Experiments cover: S-functional axioms, action-cell geometry, Local Invisibility witness, No Template pigeonhole bound, cycle holonomy accumulation, DAG boundary conditions, Kuramoto dynamics across all five regimes, Partition Extinction discontinuity, synchronisation tension decomposition, static R_est, decoherence zone detection, and contribution score computation.

---

## Running the test suite

```sh
cargo test --workspace
```

23 unit tests across all five library crates. No external services required.

---

## Theoretical background

The framework draws on:

- Kuramoto (1975, 1984) — coupled oscillator synchronisation and the critical coupling K_c = 2σ_ω/π
- Landau (1937) — second-order phase transitions; the Coherent → Phase-locked transition is discontinuous
- Banach (1922) — fixed-point theorem used in the Purpose Existence proof
- Kirchhoff (1847) — circuit analogy for constraint cycles
- Johnson (1975) — elementary cycle enumeration algorithm used in `wt-graph`

The full bibliography is in `publications/windtunnel-code-testing/references.bib`.

---

## Limitations

**Holonomy requires a cycle specification.** The dynamic phase measures `‖T_c(x) − T_c^spec(x)‖`. The specification function `T_c^spec` must be supplied by the user for each candidate cycle. Without it, the tool defaults to the identity (the cycle should return to its initial state), which is incorrect for stateful loops.

**Contribution scores require ablation runs.** Computing δS(u, E) requires re-running the system without unit u. For large ensembles this is O(n) runs. The static phase provides a regime map without this cost.

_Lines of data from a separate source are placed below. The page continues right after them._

-- ==== Sys2Proof/Machine/Seal.lean ====
section
/-!
DEFINITION. The sealed-field buffer (13/R397-R402): shares, handles, validity, zeroization.
-/
namespace Sys2Proof.Machine

/-- Quotas at reset: key-cache and sealed-field shares have defaults (11/R323, 13/R398), the others none. -/
def quotaReset : Nat → Nat | 7 => 960 | 8 => 512 | _ => 0
def State.quota (s : State) (cr kind : Nat) : Nat := (s.creel cr).quota.get (quotaReset kind) kind

def sealEntReset : SealEnt := { creel := 0, gen := 0, seq := 0, entries := 0, bytes := [], emittable := false }
/-- A seal handle: creel, generation, first entry (13/R399). -/
def sealHandle (ix : Nat) (e : SealEnt) : Nat := e.creel % 64 * 2 ^ 26 + e.gen % 1024 * 2 ^ 16 + ix % 2 ^ 16
/-- The field a handle names for the job that runs on a sequencer (13/R400). `sq`: 4 × unit + sequencer. -/
def State.sealOf (s : State) (sq : Option Nat) (cr h : Nat) : Option SealEnt :=
  let ix := h % 65536
  if s.seals.has ix then
    let e := s.seals.get sealEntReset ix
    if h = sealHandle ix e ∧ e.creel = cr ∧ sq = some e.seq then some e else none
  else none
def State.sealGet (s : State) (sq : Option Nat) (cr h : Nat) : Option Bytes := (s.sealOf sq cr h).map (·.bytes)
/-- A field enters the creel's share, at entries the seal router chooses; none: the share would be exceeded or the job has
created 64 fields (13/R398). -/
def State.sealPut (s : State) (sq : Option Nat) (cr : Nat) (b : Bytes) (emittable : Bool) : Option (State × Nat) :=
  match sq with
  | none => none
  | some q =>
    let n := max 1 ((b.length + 63) / 64)
    let used := s.seals.foldl (fun a p => if p.2.creel = cr then a + p.2.entries else a) 0
    let mine := (s.seals.filter fun p => p.2.seq = q).length
    if s.quota cr 8 < used + n ∨ 64 ≤ mine then none
    else
      let st := s.drawn .unstated % 32768
      match (upto st 32768).find? fun i => !s.seals.has (i % 32768) with
      | none => none
      | some i =>
        let ix := i % 32768
        let g := s.sealGen.get 0 ix % 1023 + 1
        let e : SealEnt := { creel := cr, gen := g, seq := q, entries := n, bytes := b, emittable := emittable }
        some ({ s.spend with seals := s.seals.set ix e, sealGen := s.sealGen.set ix g }, sealHandle ix e)
/-- Every field of a sequencer's job is zeroized (13/R400). -/
def State.sealDrop (s : State) (q : Nat) : State := { s with seals := s.seals.filter fun p => p.2.seq ≠ q }

end Sys2Proof.Machine
end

**Phase estimation is a proxy.** The `ScalarPhaseEstimator` maps the first state dimension to [0, 2π). For units whose state is not naturally periodic, the estimated R_dyn is a rough indicator, not a precise measurement. Custom estimators can be plugged in via the `PhaseEstimator` trait.

**The action-cell parameters (centre, radius, beta) are domain-specific.** The tool cannot infer them from traces alone. They must be provided by the caller or approximated from the centroid of terminus states.